Recently, data augmentation (DA) has emerged as a method for leveraging domain knowledge to inexpensively generate additional data in reinforcement learning (RL) tasks, often yielding substantial improvements in data efficiency. While prior work has demonstrated the utility of incorporating augmented data directly into model-free RL updates, it is not well-understood when a particular DA strategy will improve data efficiency. In this paper, we seek to identify general aspects of DA responsible for observed learning improvements. Our study focuses on sparse-reward tasks with dynamics-invariant data augmentation functions, serving as an initial step towards a more general understanding of DA and its integration into RL training. Experimentally, we isolate three relevant aspects of DA: state-action coverage, reward density, and the number of augmented transitions generated per update (the augmented replay ratio). From our experiments, we draw two conclusions: (1) increasing state-action coverage often has a much greater impact on data efficiency than increasing reward density, and (2) decreasing the augmented replay ratio substantially improves data efficiency.
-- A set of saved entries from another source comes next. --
/-- EVENT_HANDLER_START: an event reaches the strand that holds its rank, or starts a handler in a FREE slot of the core the rank
is bound to, or takes the place of its bank as a SEND would, or waits at its source while that is taken; a rank that is not alive
refuses it (R51, R77, R433). -/
def execEventHandlerStart (id : Nat) (s : State) : Out :=
  match findPkt id s.pkts with
  | none => .next s
  | some q =>
    match q.body with
    | .event rank r =>
      match s.rankEntry rank with
      | none => .next (s.dropPkt id)
      | some e =>
        if !s.rankAlive e then .next (s.dropPkt id)
        else if e.st ≠ .bound || s.pkts.any (fun p => p.eventAhead q rank) || s.placed id then .next s
        else
          match s.rankSlot e.core rank with
          | some i => .next (((s.dropPkt id).eject e.core).eventTo i (s.slot i).gen r)
          | none =>
            match s.bankFor e.core (s.ctx e.ctx).tag e.ctx with
            | none => .next (s.dropPkt id)
            | some b =>
              match s.startEvent id e.core b e.ctx r with
              | some s => .next s
              | none => if s.placeOpen id e.core b then .next (s.takePlace id e.core b) else .next s
    | _ => .next s

/-! ## Migration (R87 to R91, R460) -/

/-- The core that a migrating strand goes to: the lowest of the cluster whose active bank holds its context (R89). -/
def State.placeCore (s : State) (cl tag ctx : Nat) : Option Nat :=
  ((List.range 8).map (cl * 8 + ·)).find? (fun c =>
    let k := s.core c
    let b := k.bank k.active
    !k.fenced && b.ctx == ctx && b.tag == tag)

/-- The strand an image becomes in its new slot: the X registers travel only with UP = 1, and a g15 in the PMEM window, or at the top
of the old slot's region, which for slot 15 is the end of the window, becomes the top of the new slot's region (R89 to R91; log 95). -/
def migrated (bits_ : Nat) (rank : Nat) (chunk : Option Word) (old slot : Nat) : Strand :=
  let t := Strand.zero.ofImage bits_
  let t := { t with rankid := BitVec.ofNat 48 rank, chunk := chunk }
  let t := if t.sf.up then t else { t with xpc := 0, xsf := 0, xcause := 0, xaddr := 0, xinfo := 0 }
  let g := t.g.get (15 : Fin 16)
  if inWindow (va56 g.val) || g.val == wd (stackTop old) then t.setG 15 { g with val := wd (stackTop slot) } else t

/-- The rank of a strand that does not arrive from its slot (R460). -/
def State.dropRank (s : State) (rank : Nat) (i : SlotId) (ctx : Nat) : State :=
  match s.rankEntry rank with
  | none => s
  | some r =>
    if r.st ≠ .transit ∨ !r.holds i ctx then s
    else
      let s := s.setRank rank { r with st := .free, gen := r.gen + 1, held := [] }
      r.held.foldl (fun s id => match findOp id s.ops with
        | some o => (match o.req with
          | .msg m => s.refuseMsg o m cNAK
          | _ => s)
        | none => s) s

/-- Marks the first refusal of an image (R81). -/
def State.refusedImage (s : State) (q : Pkt) : State :=
  match q.body with
  | .image va b i rank d since ch g =>
    if since ≠ 0 then s
    else { s with pkts := s.pkts.map (fun p => if p.id = q.id then { p with body := .image va b i rank d s.gt ch g } else p) }
  | _ => s

/-- A rank in TRANSIT learns where its strand has started (R87). -/
def State.moveRank (s : State) (rank : Nat) (i : SlotId) (ctx core slot : Nat) : State :=
  match s.rankEntry rank with
  | none => s
  | some r => if r.st = .transit ∧ r.holds i ctx then s.setRank rank { r with core := core, slot := slot } else s

/-- MIGRATION_PLACEMENT: the image takes the lowest FREE slot of its core, and its old slot is free; it waits where there is
none, and an image of a dead context is discarded (R89, R90, R460). -/
def execMigrationPlacement (id : Nat) (s : State) : Out :=
  match findPkt id s.pkts with
  | none => .next s
  | some q =>
    match q.body with
    | .image _ b i rank d _ ch g =>
      let kept := (s.slot i).wait == .place id
      if !s.ctxAlive q.ctx g then
        let s := (s.dropPkt id).dropRank rank i q.ctx
        .next (if kept then s.freeSlot i else s)
      else
        match s.placeCore d q.tag q.ctx with
        | none => .next (s.refusedImage q)
        | some c =>
          let bank := (s.core c).active
          match s.freeSlotOf c bank with
          | none => .next (s.refusedImage q)
          | some n =>
            let s := (((s.dropPkt id).freeSlot i).moveRank rank i q.ctx c n).eject c
            .next (s.begin ⟨c, bank, n⟩ (migrated b rank ch i.slot n))
    | _ => .next s

/-- A rank goes back to BOUND where its strand stands; its held messages are delivered there in order (R87). -/
def State.bindRank (s : State) (rank : Nat) : State :=
  match s.rankEntry rank with
  | none => s
  | some r =>
    if r.st ≠ .transit then s
    else
      let s := s.setRank rank { r with st := .bound }
      { s with ops := s.ops.map (fun o =>
          if decide (o.id ∈ r.held) then
            match o.req with
            | .msg m => { o.withMsg { m with resolved := some (r.core, r.slot, r.ctx) } with stage := .ni }
            | _ => o
          else o) }

/-- The image of the strand that a rank was bound to is on its way (R87, R89). -/
def Pkt.imageOf (q : Pkt) (rank : Nat) (r : Rank) : Bool :=
  match q.body with
  | .image _ _ i n _ _ _ _ => n == rank && r.holds i q.ctx
  | _ => false

/-- RANK_TRANSIT_END: the strand has started at its destination (R87). -/
def execRankTransitEnd (rank : Nat) (s : State) : Out :=
  match s.rankEntry rank with
  | none => .next s
  | some r => if s.pkts.any (·.imageOf rank r) then .next s else .next (s.bindRank rank)

/-- MIGRATION_RETURN: an image that waited for placement until the limit returns to its slot, whose strand takes WLT at the
instruction that caused the migration (R81). -/
def execMigrationReturn (id : Nat) (s : State) : Out :=
  match findPkt id s.pkts with
  | none => .next s
  | some q =>
    match q.body with
    | .image va _ i rank _ since _ _ =>
      let x := s.slot i
      let w := x.strand.wlim.toNat
      if since = 0 ∨ w = 0 ∨ s.gt < since + w then .next s
      else
        let s := s.dropPkt id
        let s := if (s.rankEntry rank).any (·.holds i q.ctx) then s.bindRank rank else s
        let s := s.setSlot i { x with st := .run, reserved := false }
        .next (s.take i cWLT 0 false (wd va) (wd w) x.strand.pc)
    | _ => .next s

/-! ## Stealing (R82 to R84, R99, R399, R420) -/

/-- One step of the generator (R84). -/
def xorshift (x : Nat) : Nat :=
  let x := Nat.xor x (x * 2 ^ 13 % 2 ^ 32) % 2 ^ 32
  let x := Nat.xor x (x / 2 ^ 17)
  Nat.xor x (x * 2 ^ 5 % 2 ^ 32) % 2 ^ 32

/-- The cores of a partition in logical order (R84, R401). -/
def State.partCores (s : State) (tag : Nat) : List Nat :=
  let e := s.lctAt (tag * 4096 + 3200)
  (rectCores 255 (s.rect tag 0 0 (bits e 6 0) (bits e 12 7))).map (·.2)

/-- A core may send a steal request, but for the time (R83). -/
def State.mayAsk (s : State) (core : Nat) : Bool :=
  let k := s.core core
  let b := k.bank k.active
  let cs := s.partCores b.tag
  s.feat 9 && !k.stealOut && !k.fenced && decide (4 ≤ s.freeCountOf core) && b.tag != 1023 && decide (2 ≤ cs.length) &&
    decide (core ∈ cs) && !s.stopped b.tag

/-- STEAL_REQUEST (R83, R84). -/
def execStealRequest (core : Nat) (s : State) : Out :=
  let k := s.core core
  let b := k.bank k.active
  let cs := s.partCores b.tag
  let me := cs.findIdx (· == core)
  if !s.mayAsk core || decide (s.gt < k.stealAt) then .next s
  else
    let x := xorshift k.rng
    let i := x % (cs.length - 1)
    let i := if me ≤ i then i + 1 else i
    let s := s.setCore core { k with rng := x, stealOut := true }
    .next (s.post (pCore core) (pCore (cs.getD i core)) b.ctx b.tag (.steal core (cs.getD i core)))

/-- The strand of a stolen record (R66). -/
def State.taskStrand (s : State) (t : Task) (slot : Nat) : Strand :=
  (((s.fresh slot t.ctx t.pc).putG 0 t.a0).putG 1 t.a1).putG 2 t.a2

/-- The topmost record of a context and the rest. -/
def stealTask (ctx : Nat) (d : List Task) : Option (Task × List Task) :=
  match takeTask ctx d.reverse with
  | some (t, r) => some (t, r.reverse)
  | none => none

/-- STEAL_SERVE: the victim's topmost record of the context goes to the thief's lowest FREE slot, once the thief can take it; an
empty answer lets the thief ask again 256 ns later (R82, R83, R399). A victim with no bank of the packet's tag and context refuses it
with NAK, and the thief may ask elsewhere at once (R400; DESIGN CHOICE, log 132). -/
def execStealServe (id : Nat) (s : State) : Out :=
  match findPkt id s.pkts with
  | none => .next s
  | some q =>
    match q.body with
    | .steal thief victim =>
      let v := s.core victim
      if (s.bankFor victim q.tag q.ctx).isNone then
        .next ((s.dropPkt id).setCore thief { s.core thief with stealOut := false, stealAt := 0 })
      else match stealTask q.ctx v.deque with
      | none =>
        let s := s.dropPkt id
        let k := s.core thief
        .next (s.setCore thief { k with stealOut := false, stealAt := s.gt + 256 })
      | some (t, rest) =>
        match s.bankFor thief q.tag q.ctx with
        | none =>
          let s := s.dropPkt id
          let k := s.core thief
          .next (s.setCore thief { k with stealOut := false, stealAt := 0 })
        | some b =>
          if (s.core thief).active ≠ b then .next s
          else
            match s.freeSlotOf thief b with
            | none => .next s
            | some n =>
              let s := (s.dropPkt id).setCore victim { v with deque := rest }
              let s := s.setCore thief { s.core thief with stealOut := false, stealAt := 0 }
              .next ((s.eject thief).begin ⟨thief, b, n⟩ (s.taskStrand t n))
    | _ => .next s

/-! ## The service slot (R92, R155, R270) -/

/-- A remote operation reaches the service slot of its core, in the pair's order; a core with no bank of its tag and context refuses
it (R92, R154, R400). -/
def State.remoteArrive (s : State) (o : Op) (a : Access) (core : Nat) : State :=
  if s.pairBlocked o core then s
  else
    let k := s.core core
    if k.fenced || (s.cluster (clOf core)).fenced || (s.bankFor core o.tag o.ctx).isNone then
      s.answer o (.report { cause := cNAK, flags := 0, addr := wd a.va, info := wd s.gt, up := o.up }) none
    else
      let s := s.eject core
      let k := s.core core
      (s.setCore core { k with service := k.service ++ [o.id] }).putOp { o with stage := .home }

/-- A load by the service slot: a valid copy of the core's L1, or the home (R270). -/
def State.serviceLoad (s : State) (c : Actor) (va n : Nat) : State × Except Fail Nat :=
  match s.l1Hit c.core c.ctx va with
  | some l => if l.serves c.priv then (s, .ok (lineLoad l.data (va % 128) n)) else s.readAs c va n
  | none => s.readAs c va n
In fact, certain tasks in our empirical study are solvable only when the replay ratio is sufficiently low.

Reinforcement learning for automatic generation control using a Kuramoto-like model.
Nicholas E. Corrado, Michael Livesay, Tyson Bailey, & Drew Levin.
Under Review.

Abstract

Awaiting approval from Sandia National Laboratories to share this abstract. Stay tuned!

Deep Reinforcement Learning for Distribution Power System Cyber-Resilience via Distributed Energy Resource Control.
Nicholas E. Corrado, Michael Livesay, Tyson Bailey, & Drew Levin.
To appear in IEEE International Conference on Communications, Control, and Computing Technologies for Smart Grids (IEEE SmartGridComm), 2023.

Abstract

Awaiting approval from Sandia National Laboratories to share this abstract. Stay tuned!
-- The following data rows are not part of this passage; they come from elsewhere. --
/-! ## Completion and lapse (R55, R75) -/

/-- The message of R75. -/
def State.doneMsg (s : State) (lead : Nat) (h : Nat) (tag : Nat) (tok : Word) (lapsed : Bool) (ended : Nat) : State :=
  if hDone h = 0 then s
  else
    s.partyMsg (pDie lead) tag
      { kind := .send, rank := hRank h, src := 0, addr := wd (hDone h), p0 := tok, p1 := wd (b2n lapsed), p2 := wd ended, p3 := 0,
        wid := 0, layout := 0, event := none, hseq := none, resolved := none, forwarded := false }

/-- A launch number is taken off every distributor and core; chunks not yet started are discarded (R55). -/
def State.dropLaunch (s : State) (lead num : Nat) : State :=
  { s with
    dies := s.dies.map (fun (x : Nat × Die) => (x.1, { x.2 with
      locals := x.2.locals.filter (fun l => !(l.lead == lead && l.num == num)) }))
    cores := s.cores.map (fun (x : Nat × Core) => (x.1, { x.2 with
      chunks := x.2.chunks.filter (fun c => !(c.1 == lead && c.2.1 == num)) }))
    pkts := s.pkts.filter (fun p => match p.body with
      | .launchNote l n _ => !(l == lead && n == num)
      | _ => true) }

/-- Rails of a launch: those of the clusters that hold its target cores, wherever its chunk strands have migrated (R391; DESIGN CHOICE,
log 130). -/
def Launch.rails (l : Launch) : List Nat := l.cores.foldl (fun r c => insNat r (railOf (clOf c.2))) []

/-- A DRI of a launch stops pending: the holds of its rails are counted again (R391). -/
def State.driGone (s : State) (l : Launch) : State :=
  if l.dri.isNone then s
  else
    { s with rails := l.rails.foldl (fun m r =>
        let x := m.get Rail.reset r
        if x.holdFrom.isSome then m.set r { x with holdFrom := some s.gt } else m) s.rails }

/-- A launch completes or lapses before completing: its number is marked and its message sent. One that has completed keeps its
grant, with no step, until its own E (R44, R45, R55, log 114). -/
def State.endLaunch (s : State) (lead num : Nat) (l : Launch) (ok : Bool) : State :=
  let d := s.die lead
  let left := if ok then d.launches.set num { l with done := true, step := none, dri := none } else d.launches.del num
  let s := s.setDie lead ({ d with launches := left }.mark num ok)
  ((s.driGone l).dropLaunch lead num).doneMsg lead l.hdr l.tag (lnTok lead num l.gen) (!ok) l.ended

/-- Launches that name a token as predecessor and have not yet started (R55). -/
def followersIn (tok : Nat) (lead : Nat) : Map Launch → List (Nat × Nat)
  | [] => []
  | (n, l) :: t =>
    if l.started = 0 ∧ !l.done ∧ (hPreds l.hdr).any (fun p => bits p 47 0 == bits tok 47 0) then (lead, n) :: followersIn tok lead t
    else followersIn tok lead t

/-- A launch lapses, and so does every launch that waits for it, at the same GT; one that has completed loses its grant alone
(R55). -/
def State.failLaunch (s : State) (lead num : Nat) : Nat → State
  | 0 => s
  | fuel + 1 =>
    match (s.die lead).launches.find num with
    | none => s
    | some l =>
      if l.done then s.setDie lead { s.die lead with launches := (s.die lead).launches.del num }
      else
      let s := s.endLaunch lead num l false
      let fs := s.dies.flatMap (fun x => followersIn (lnTok lead num l.gen).toNat x.1 x.2.launches)
      fs.foldl (fun s f => s.failLaunch f.1 f.2 fuel) s

/-- Launches in the package. -/
def State.launchCount (s : State) : Nat := (s.dies.map (fun x => x.2.launches.length)).sum

/-- A launch lapses. -/
def State.lapseLaunch (s : State) (lead num : Nat) : State := s.failLaunch lead num (s.launchCount + 1)

/-- LAUNCH_LAPSE (R47, R55). -/
def execLaunchLapse (die num : Nat) (s : State) : Out :=
  match (s.die die).launches.find num with
  | none => .next s
  | some l => if l.e ≤ s.gt then .next (s.lapseLaunch die num) else .next s

/-- LAUNCH_COMPLETE: every chunk has ended, or a launch without work has its predecessors satisfied (R27, R69, R75). -/
def execLaunchComplete (die num : Nat) (s : State) : Out :=
  match (s.die die).launches.find num with
  | none => .next s
  | some l =>
    if l.done then .next s
    else if (l.nchunk ≠ 0 ∧ l.ended = l.nchunk) ∨ (l.nchunk = 0 ∧ s.predsDone l.hdr) then .next (s.endLaunch die num l true) else .next s

/-! ## Acceptance (R55, R70, R287) -/

/-- A distributor accepts a launch, if its die holds target cores; their current values start at 0 with it (R28, log 96). -/
def State.acceptAt (s : State) (die lead num : Nat) (l : Launch) : State :=
  if l.cores.any (fun c => dieOf c.2 == die) then
    let d := s.die die
    s.setDie die { d with locals := d.locals ++ [{ lead := lead, num := num, ready := false, batch := [], back := [], pick := none, cur := [] }] }
  else s

/-- LAUNCH at the lead distributor (R287): the number, the token, the notices; a launch with a failed predecessor lapses at
once (R55), and a header that selects no core is refused (R70). -/
def State.doLaunch (s : State) (o : Op) (h : Nat) : State :=
  let lead := dieOf o.who.core
  let cores := s.hCores o.tag h
  if cores = [] then s.answer o (.value 0) none
  else
    let d := s.die lead
    let num := d.nextLaunch
    let l : Launch :=
      { gen := 0, granted := true, ctx := o.ctx, cgen := o.cgen, tag := o.tag, hdr := h, e := s.gt + clip 7 (bits h 447 384),
        cores := cores, nchunk := hChunks h, nextChunk := 0, started := 0, ended := 0, step := none, fresh := false, lastP := 0,
        dri := none, point := 12,
        done := false }
    let s := s.setDie lead d.lead
    let s := s.answer o (.value (lnTok lead num 0)) none
    let failed := (hPreds h).any (fun t => s.predState t == .failed)
    let s := s.setLaunch lead num l
    if failed then s.lapseLaunch lead num
    else
      let s := s.acceptAt lead lead num l
      (List.range 8).foldl (fun s die =>
        if die ≠ lead ∧ cores.any (fun c => dieOf c.2 == die) then
          s.post (pDie lead) (pDie die) l.ctx l.tag (.launchNote lead num die)
        else s) s

/-- LAUNCH_ACCEPT: a distributor accepts a launch when the notice reaches it (R73, R287). -/
def execLaunchAccept (id : Nat) (s : State) : Out :=
  match findPkt id s.pkts with
  | none => .next s
  | some q =>
    match q.body with
    | .launchNote lead num die =>
      let s := s.dropPkt id
      match (s.die lead).launches.find num with
      | some l => .next (s.acceptAt die lead num l)
      | none => .next s
    | _ => .next s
Simulation-Acquired Latent Action Spaces for Dynamics Generalization.
Nicholas E. Corrado, Yuxiao Qu, & Josiah P. Hanna.
Proceedings of The 1st Conference on Lifelong Learning Agents, 2022.
[paper] [website + video]

Abstract

Deep reinforcement learning has shown incredible promise at training high-performing agents to solve high-dimensional continuous control tasks in a particular training environment. However, to be useful in real-world settings, long-lived agents must perform well across a range of environmental conditions. Naively applying deep RL to a task where environment conditions may vary from episode to episode can be data inefficient. To address this inefficiency, we introduce a method that discovers structure in an agent’s high-dimensional continuous action space to speed up learning across a range of environmental conditions. Whereas prior work on finding so-called latent action spaces requires expert demonstrations or on-task experience, we instead propose to discover the latent, lower-dimensional action space in a simulated source environment and then transfer the learned action space for training in the target environment. We evaluate our novel method on randomized variants of simulated MuJoCo environments and find that, when there is a lower-dimensional action-space to exploit, our method significantly increases data efficiency. For instance, in the Ant environment, our method reduces the 8-dimensional action-space to a 3-dimensional action-space and doubles the average return achieved after a training budget of 2 million timesteps.

Personal

Outside of research, I am a jazz guitarist — in fact, I almost pursued music professionally after high school. I am heavily influenced by jazz manouche (commonly called gypsy jazz) but also draw inspiration from Bossa, Dixieland, and Modal jazz styles. When I was 13, I had the great fortune of meeting and playing with Joe Negri (aka “Handyman Negri” from Mister Rogers’ Neighborhood). He is a jazz legend in my hometown of Pittsburgh and arguably one of the best jazz guitarists in the US.